Зимой 1920 г., перед отъездом Эренбурга, в Союзе писателей читаю Царь-Девицу, со всей робостью: 1) рваных валенок, 2) русской своей речи, 3) явно-большой рукописи. Недоуменный вопрос — на круговую: «Господа, фабула ясна?» И одобряющее хоровое: «Совсем нет. Доходят отдельные строчки».

Потом — уже ухожу — Ваш оклик: «М<арина> И<вановна>!» — «Ах, Вы здесь? Как я рада!» — «Фабула ясна, дело в том, что Вы даете ее разъединенно, отдельными взрывами, в прерванности…»

И мое молчаливое: Зо́рок. — Поэт.

_____

Осень 1921 г. Моя трущоба в Борисоглебском переулке. Вы в дверях. Письмо от И<льи> Г<ригорьевича>. Перебарывая первую жадность, заглушая радость ропотом слов (письмо так и лежит нераспечатанным) — расспросы: — «Как живете? Пишете ли? Что́ — сейчас — Москва?» И Ваше — как глухо! — «Река… Паром… Берега ли ко мне, я ли к берегу… А может быть и берегов нет… А может быть и —»

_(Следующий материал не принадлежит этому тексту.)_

-- ==== Sys2Proof/Machine/BcpOps.lean ====
section
/-! DEFINITION. BCP: datagrams, tags, sessions, rates, responses, and the election with its notices (R456–R471). -/
namespace Sys2Proof.Machine

/-! ### Levels and tags (R457, R458) -/

/-- The level that a message's flags name: 0 NONE, 1 STORE, 2 SERVICE (Table 15.5). -/
def levelOf (m : BcpEnv) : Nat := if !m.auth then 0 else if m.skey then 2 else 1

/-- The key of a level. -/
def keyAt (s : State) (level : Nat) : Option (BitVec 256) :=
  match level with
  | 1 => s.bcp.storeKey
  | 2 => s.bcp.serviceKey
  | _ => none

/-- The header of Table 15.4. -/
def bcpHeader (version typ flags len : Nat) (seq sender : Word) : List Byte :=
  ascii "BC" ++ leBytes 1 version ++ leBytes 1 typ ++ leBytes 1 flags ++ [0] ++ leBytes 2 len ++ leBytes 4 seq.toNat ++ leBytes 4 sender.toNat

/-- The flags of a level: AUTH and SKEY. -/
def levelFlags (level : Nat) : Nat := (if level == 0 then 0 else 2) + (if level == 2 then 4 else 0)

/-- A nonce as the byte string that is tagged. -/
def nonceBytes (n : BitVec 128) : List Byte := beBytes 16 n.toNat

/-- The tag of R458. [PRESUMED: log 7] -/
def bcpTag (key : BitVec 256) (nonce : BitVec 128) (header payload : List Byte) : BitVec 128 :=
  hmac128 (keyBytes key) (nonceBytes nonce ++ header ++ payload)

/-- A request as the device answers it: whose it is, the nonce and key that tag the answer, and whether it is one of a session. -/
structure Ask where
  m : BcpEnv
  typ : Nat
  host : DWord
  nonce : BitVec 128
  key : Option (BitVec 256)
  live : Bool
deriving DecidableEq, Repr

/-- The session that a SENDER names. -/
def sessionOf (s : State) (sender : Word) : Option Session := s.bcp.sessions.find? fun x => x.host.setWidth 32 == sender

/-- The session of a host. -/
def sessionOfHost (s : State) (host : DWord) : Option Session := s.bcp.sessions.find? fun x => x.host == host

/-- A request of a host at its session, with the keys now held. -/
def askOf (s : State) (m : BcpEnv) (typ : Nat) (host : DWord) : Ask :=
  { m := m, typ := typ, host := host, nonce := ((sessionOfHost s host).map (·.nonce)).getD 0, key := keyAt s (levelOf m), live := true }

/-- Is a message accepted at its level, with a tag that checks?  A payload that does not match its type's layout is not given, so
whether its tag checks is left open. [DESIGN CHOICE: log 87] -/
def authOk (s : State) (m : BcpEnv) (typ : Nat) (payload : List Byte) (nonce : BitVec 128) : Bool × State :=
  match levelOf m, keyAt s (levelOf m) with
  | 0, _ => (!m.skey && s.bcp.storeKey.isNone, s)
  | l, some k =>
    if m.lenOk then (bcpTag k nonce (bcpHeader m.version typ (levelFlags l) payload.length m.seq m.sender) payload == m.tag, s)
    else let f := fresh s; (nbit f.1 0, f.2)
  | _, none => (false, s)

/-! ### Responses (R456, R460, R462) -/

/-- A datagram of the device: header, payload, tag. -/
def bcpDatagram (s : State) (typ flags : Nat) (seq : Word) (key : Option (BitVec 256)) (nonce : BitVec 128) (payload : List Byte) : List Byte :=
  let h := bcpHeader 1 typ flags payload.length seq ((ownMac s).setWidth 32)
  h ++ payload ++ (match key with
    | some k => beBytes 16 (bcpTag k nonce h payload).toNat
    | none => [])

/-- A datagram leaves for an address and port, if a PHY has link. -/
def bcpEmit (s : State) (ip : Word) (port : Nat) (bytes : List Byte) : State := if linked s then emit s (.udp 48720 ip port bytes) else s

/-- Changes a host's session. -/
def modSession (s : State) (host : DWord) (f : Session → Session) : State :=
  modBcp s fun b => { b with sessions := b.sessions.map fun x => if x.host == host then f x else x }

/-- BUSY and IN_PROGRESS are not kept (R460). [DESIGN CHOICE: log 88] -/
def keptStatus (status : Nat) : Bool := status != 0x06 && status != 0x15

/-- Keeps a response of an accepted request. [DESIGN CHOICE: log 88] -/
def keepAnswer (s : State) (a : Ask) (bytes : List Byte) : State :=
  modSession s a.host fun x => { x with kept := x.kept.map fun e => if e.1 == a.m.seq then (e.1, bytes) else e }

/-- Answers a request. -/
def reply (s : State) (a : Ask) (status : Nat) (body : List Byte) : State :=
  let d := bcpDatagram s (a.typ + 0x80) (1 + levelFlags (levelOf a.m)) a.m.seq a.key a.nonce (leBytes 2 status ++ body)
  bcpEmit (if a.live && keptStatus status then keepAnswer s a d else s) a.m.ip a.m.port d

/-- Coding of OWNER_STATUS.STATE. -/
def electionNum : Election → Nat
  | .openSt => 0 | .contest => 1 | .owned => 2 | .succession => 3

/-- The CLAIM and OWNER_QUERY body (Table 15.7). -/
def electionBody (s : State) : List Byte :=
  leBytes 1 (electionNum s.bcp.election) ++ leBytes 1 ((s.bcp.owner.map (·.level)).getD 0) ++
  leBytes 8 ((s.bcp.owner.map (·.host.toNat)).getD 0) ++ leBytes 1 ((s.bcp.owner.map (·.priority)).getD 0) ++ [0, 0, 0] ++ leBytes 4 (leaseLeft s)

/-- A failing response before anything was done: the type's own layout where R462 keeps it, else DETAIL 0. [DESIGN CHOICE: log 88] -/
def refuse (s : State) (a : Ask) (status : Nat) : State :=
  reply s a status (if a.typ == 0x10 then electionBody s else if a.typ == 0x03 then leBytes 6 0 else leBytes 2 0)

/-! ### Drops (R457, R458, R461, Table 15.15) -/

/-- AUTH_FLOOD, at most once per 10 s. -/
def floodLog (s : State) : State :=
  match s.bcp.lastFlood with
  | some t => if s.now < t + secNs 10 then s else raise (modBcp s fun b => { b with lastFlood := some s.now }) 6 0 Code.authFlood 1
  | none => raise (modBcp s fun b => { b with lastFlood := some s.now }) 6 0 Code.authFlood 1

/-- Drops a message whose tag fails. -/
def dropAuth (s : State) : State := floodLog (modBcp s fun b => { b with authFail := b.authFail + 1 })

/-- Drops a request beyond the rates. -/
def dropRate (s : State) : State := floodLog (modBcp s fun b => { b with rateDrops := satAdd 65535 b.rateDrops 1 })

/-- Drops a malformed datagram. -/
def dropMalformed (s : State) : State := modBcp s fun b => { b with malformed := satAdd 65535 b.malformed 1 }

/-- Counts a request among those of this second; false when the device already carries out 2000. [DESIGN CHOICE: log 88] -/
def rateAll (s : State) : Bool × State :=
  let t := s.now / secNs 1
  let n := if s.bcp.second == t then s.bcp.inSecond else 0
  (decide (n < 2000), if n < 2000 then modBcp s fun b => { b with second := t, inSecond := n + 1 } else s)

/-- Counts a session's request; false when the session already has 500. [DESIGN CHOICE: log 88] -/
def rateSession (s : State) (x : Session) : Bool × State :=
  let t := s.now / secNs 1
  let n := if x.second == t then x.inSecond else 0
  (decide (n < 500), if n < 500 then modSession s x.host fun y => { y with second := t, inSecond := n + 1 } else s)

/-! ### The owner (R465, R468–R471) -/

/-- Is a host the owner? -/
def isOwner (s : State) (host : DWord) : Bool := s.bcp.election == .owned && (s.bcp.owner.map (·.host)) == some host

/-- Each request carried out for the owner sets its lease to end 10 s later (R470). -/
def renewLease (s : State) (host : DWord) : State :=
  if isOwner s host then modBcp s fun b => { b with leaseEnd := s.now + secNs 10 } else s

/-- One OWNER_CHANGE notice to a host that holds a session (R471).  The SEQ of a notice is left open. [DESIGN CHOICE: log 88] -/
def notice (s : State) (cause : Nat) (new : Option Owner) (prev : DWord) (host : DWord) : State :=
  match sessionOfHost s host with
  | none => s
  | some x =>
    let f := fresh s
    let body := leBytes 1 cause ++ leBytes 1 ((new.map (·.level)).getD 0) ++ leBytes 1 ((new.map (·.priority)).getD 0) ++ [0] ++
      leBytes 8 ((new.map (·.host.toNat)).getD 0) ++ leBytes 8 prev.toNat ++ leBytes 4 s.seqr.epoch.toNat
    bcpEmit f.2 x.ip x.port (bcpDatagram f.2 0x14 (8 + levelFlags x.level) (toWord f.1) (keyAt s x.level) x.nonce body)

/-- Staging ends with its owner (Table 15.14). -/
def abandonStage (s : State) : State :=
  if s.stage.status == 1 || s.stage.status == 2 then raise (modStage s fun _ => {}) 6 0 Code.stageAbandoned 1 else s

/-- The owner changes: counted, logged, notified; a staging of the owner before is abandoned (R471, R484). -/
def ownerChanged (s : State) (prev new : Option Owner) (cause : Nat) : State :=
  let low (o : Option Owner) : Nat := match o with
    | some x => x.host.toNat % 2 ^ 32
    | none => 0
  let s1 := raise (modBcp s fun b => { b with changes := b.changes + 1 }) 6 0 Code.ownerChange 0
    (packArgs [(low prev, 4), (low new, 4), (cause, 1), ((new.map (·.level)).getD 0, 1), ((new.map (·.priority)).getD 0, 1)])
  let hosts := ((prev.toList ++ new.toList).map (·.host)).eraseDups
  let prevHost : DWord := match prev with
    | some x => x.host
    | none => 0
  let s2 := if rb s 0x00060000 0 then hosts.foldl (fun t h => notice t cause new prevHost h) s1 else s1
  abandonStage s2

/-- Nobody owns the part. [DESIGN CHOICE: log 90] -/
def toOpen (s : State) (prev : Option Owner) (cause : Nat) : State :=
  ownerChanged (modBcp s fun b => { b with election := .openSt, owner := none, prev := none, successor := 0, held := [], leaseEnd := 0 }) prev none cause

/-- A claim is granted, and the other held claims are answered OWNER_LIVE. [DESIGN CHOICE: log 90] -/
def grant (s : State) (c : HeldClaim) (prev : Option Owner) (cause : Nat) : State :=
  let others := s.bcp.held.filter fun h => h.host != c.host
  let o : Owner := { host := c.host, level := c.level, priority := c.priority }
  let s1 := modBcp s fun b => { b with election := .owned, owner := some o, prev := none, successor := 0, held := [], leaseEnd := s.now + secNs 10 }
  let s2 := reply s1 (askOf s1 c.m 0x10 c.host) 0 (electionBody s1)
  let s3 := others.foldl (fun t h => refuse t (askOf t h.m 0x10 h.host) 0x08) s2
  ownerChanged s3 prev (some o) cause

/-- Does claim x rank before claim y (R469)? -/
def ranksBefore (x y : HeldClaim) : Bool :=
  if x.level != y.level then decide (y.level < x.level)
  else if x.priority != y.priority then decide (y.priority < x.priority)
  else decide (x.host.toNat < y.host.toNat)

/-- The first of the held claims. [DESIGN CHOICE: log 90] -/
def bestClaim : List HeldClaim → Option HeldClaim
  | [] => none
  | c :: cs => match bestClaim cs with
    | none => some c
    | some d => if ranksBefore d c then some d else some c

/-- A CLAIM that has been accepted (Table 15.10). [DESIGN CHOICE: log 90] -/
def takeClaim (s : State) (a : Ask) (priority : Nat) : State :=
  let c : HeldClaim := { host := a.host, level := levelOf a.m, priority := priority % 256, m := a.m }
  let hold (s : State) : State := modBcp s fun b => { b with held := b.held ++ [c] }
  match s.bcp.election, s.bcp.owner with
  | .owned, some o =>
    if o.host == a.host then
      if o.level != c.level then refuse s a 0x02
      else let s1 := modBcp s fun b => { b with owner := some { o with priority := c.priority } }
           reply s1 a 0 (electionBody s1)
    else if c.level == 2 && o.level < 2 then grant s c (some o) 4
    else refuse s a 0x08
  | e, _ =>
    if s.bcp.held.any fun h => h.host == a.host then refuse s a 0x15
    else if e == .succession && a.host == s.bcp.successor then grant s c s.bcp.prev 6
    else if e == .succession && c.level == 2 && (s.bcp.prev.any fun o => decide (o.level < 2)) then grant s c s.bcp.prev 4
    else if e == .openSt then hold (modBcp s fun b => { b with election := .contest })
    else hold s

/-- The lease ends, or an owner that released is not succeeded: the election is open. [DESIGN CHOICE: log 90] -/
def lapse (s : State) : State := toOpen s s.bcp.owner 3

/-! ### The gate of a request (R457–R461, R465) -/

/-- BCP serves from step 10 on and in DORMANT, with a link on the port, never in a halt or in thermal stop (R98, R486, Table 21.7). -/
def bcpServes (s : State) (m : BcpEnv) : Bool :=
  netOn s && decide (10 ≤ s.boot.phase) && decide (s.boot.phase ≤ 24) && s.power.season != .thermalStop &&
  decide (m.phy < 2) && portUpNet s m.phy && !portHeld s m.phy && rb s 0x00050000 (1 + m.phy)

/-- The eight highest accepted SEQ values, the highest first. -/
def keepEight (k : List (Word × List Byte)) (seq : Word) : List (Word × List Byte) :=
  ((k.filter fun (e : Word × List Byte) => decide (seq < e.1)) ++ [(seq, [])] ++ (k.filter fun (e : Word × List Byte) => decide (e.1 < seq))).take 8

/-- A session hears from its host. [DESIGN CHOICE: log 87] -/
def hearFrom (s : State) (host : DWord) (m : BcpEnv) : State :=
  modSession s host fun x => { x with lastHeard := s.now, ip := m.ip, port := m.port, level := levelOf m }

/-- A request is accepted: counted, its SEQ taken, the owner's lease renewed. -/
def acceptAsk (s : State) (a : Ask) : State :=
  let s1 := modSession s a.host fun x => { x with
    highest := if x.highest < a.m.seq then a.m.seq else x.highest, kept := keepEight x.kept a.m.seq }
  renewLease (modBcp s1 fun b => { b with msgs := b.msgs + 1 }) a.host

/-- An owner-only request from the owner at the level of its claim; SET_KEY takes its level from R466. -/
def ownerGate (s : State) (a : Ask) (f : State → Ask → State) : State :=
  if !isOwner s a.host then refuse s a 0x01
  else if a.typ != 0x30 && (s.bcp.owner.map (·.level)) != some (levelOf a.m) then refuse s a 0x02
  else f s a

/-- A request of a session, by its SEQ and the rates. [DESIGN CHOICE: log 87] -/
def sessionGate (s : State) (x : Session) (a : Ask) (f : State → Ask → State) : State :=
  match x.kept.find? fun e => e.1 == a.m.seq with
  | some (_, b :: bs) => bcpEmit s a.m.ip a.m.port (b :: bs)
  | k =>
    if k.isNone && decide (a.m.seq ≤ x.highest) then refuse s a 0x0A
    else
      let r1 := rateAll s
      let r2 := rateSession r1.2 x
      if !r1.1 || !r2.1 then dropRate s else f (acceptAsk r2.2 a) a

/-- A request as it arrives, up to what its type does. [DESIGN CHOICE: log 87] -/
def onBcp (s : State) (m : BcpEnv) (typ : Nat) (payload : List Byte) (ownerOnly : Bool) (f : State → Ask → State) : Res :=
  .next (
    if !bcpServes s m then s
    else if !m.headerOk then dropMalformed s
    else
      let ses := sessionOf s m.sender
      let nonce : BitVec 128 := match ses with
        | some x => x.nonce
        | none => 0
      let ok := authOk s m typ payload nonce
      let host : DWord := match ses with
        | some x => x.host
        | none => 0
      let a : Ask := { m := m, typ := typ, host := host, nonce := nonce, key := keyAt s (levelOf m), live := false }
      if !ok.1 then dropAuth ok.2
      else if m.version != 1 then reply ok.2 a 0x07 (leBytes 2 1)
      else if !m.lenOk then reply ok.2 a 0x07 (leBytes 2 3)
      else match ses with
        | none => refuse ok.2 a 0x09
        | some x =>
          let s1 := hearFrom ok.2 x.host m
          sessionGate s1 x { a with live := true } (if ownerOnly then fun s a => ownerGate s a f else f))

end Sys2Proof.Machine
end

И я, мысленно: Косноязычие большого. — Темно́ты.

_____

11-го (по-старому) апреля 1922 г. — Похороны Т.Ф. Скрябиной. Я была с ней в дружбе 2 года подряд, — ее единственным женским другом за жизнь. Дружба суровая: вся на деле и в беседе, мужская, вне нежности земных примет.

И вот провожаю ее большие глаза в землю.

Иду с Коганом [1014], потом еще с каким-то, и вдруг — рука на рукав — как лапа. Вы. — Я об этом тогда писала Эренбургу. Говорили о нем, я просила Вас писать ему, говорила о его безмерной любви к Вам, Вы принимали недоуменно, даже с тяжестью: «Совсем не понимаю за что… Как трудно…» (Мне было больно за И<лью> Г<ригорьевича>, и этого я ему не писала.) — «Я прочла Ваши стихи про голод…» [1015] — «Не говорите. Это позор. Я совсем другого хотел. Но знаете — бывает так: над головой — сонмами, а посмотришь: белая бумага. Проплыло. Не коснулось стола. А это я написал в последнюю минуту: пристают, звонят, номер не выйдет…»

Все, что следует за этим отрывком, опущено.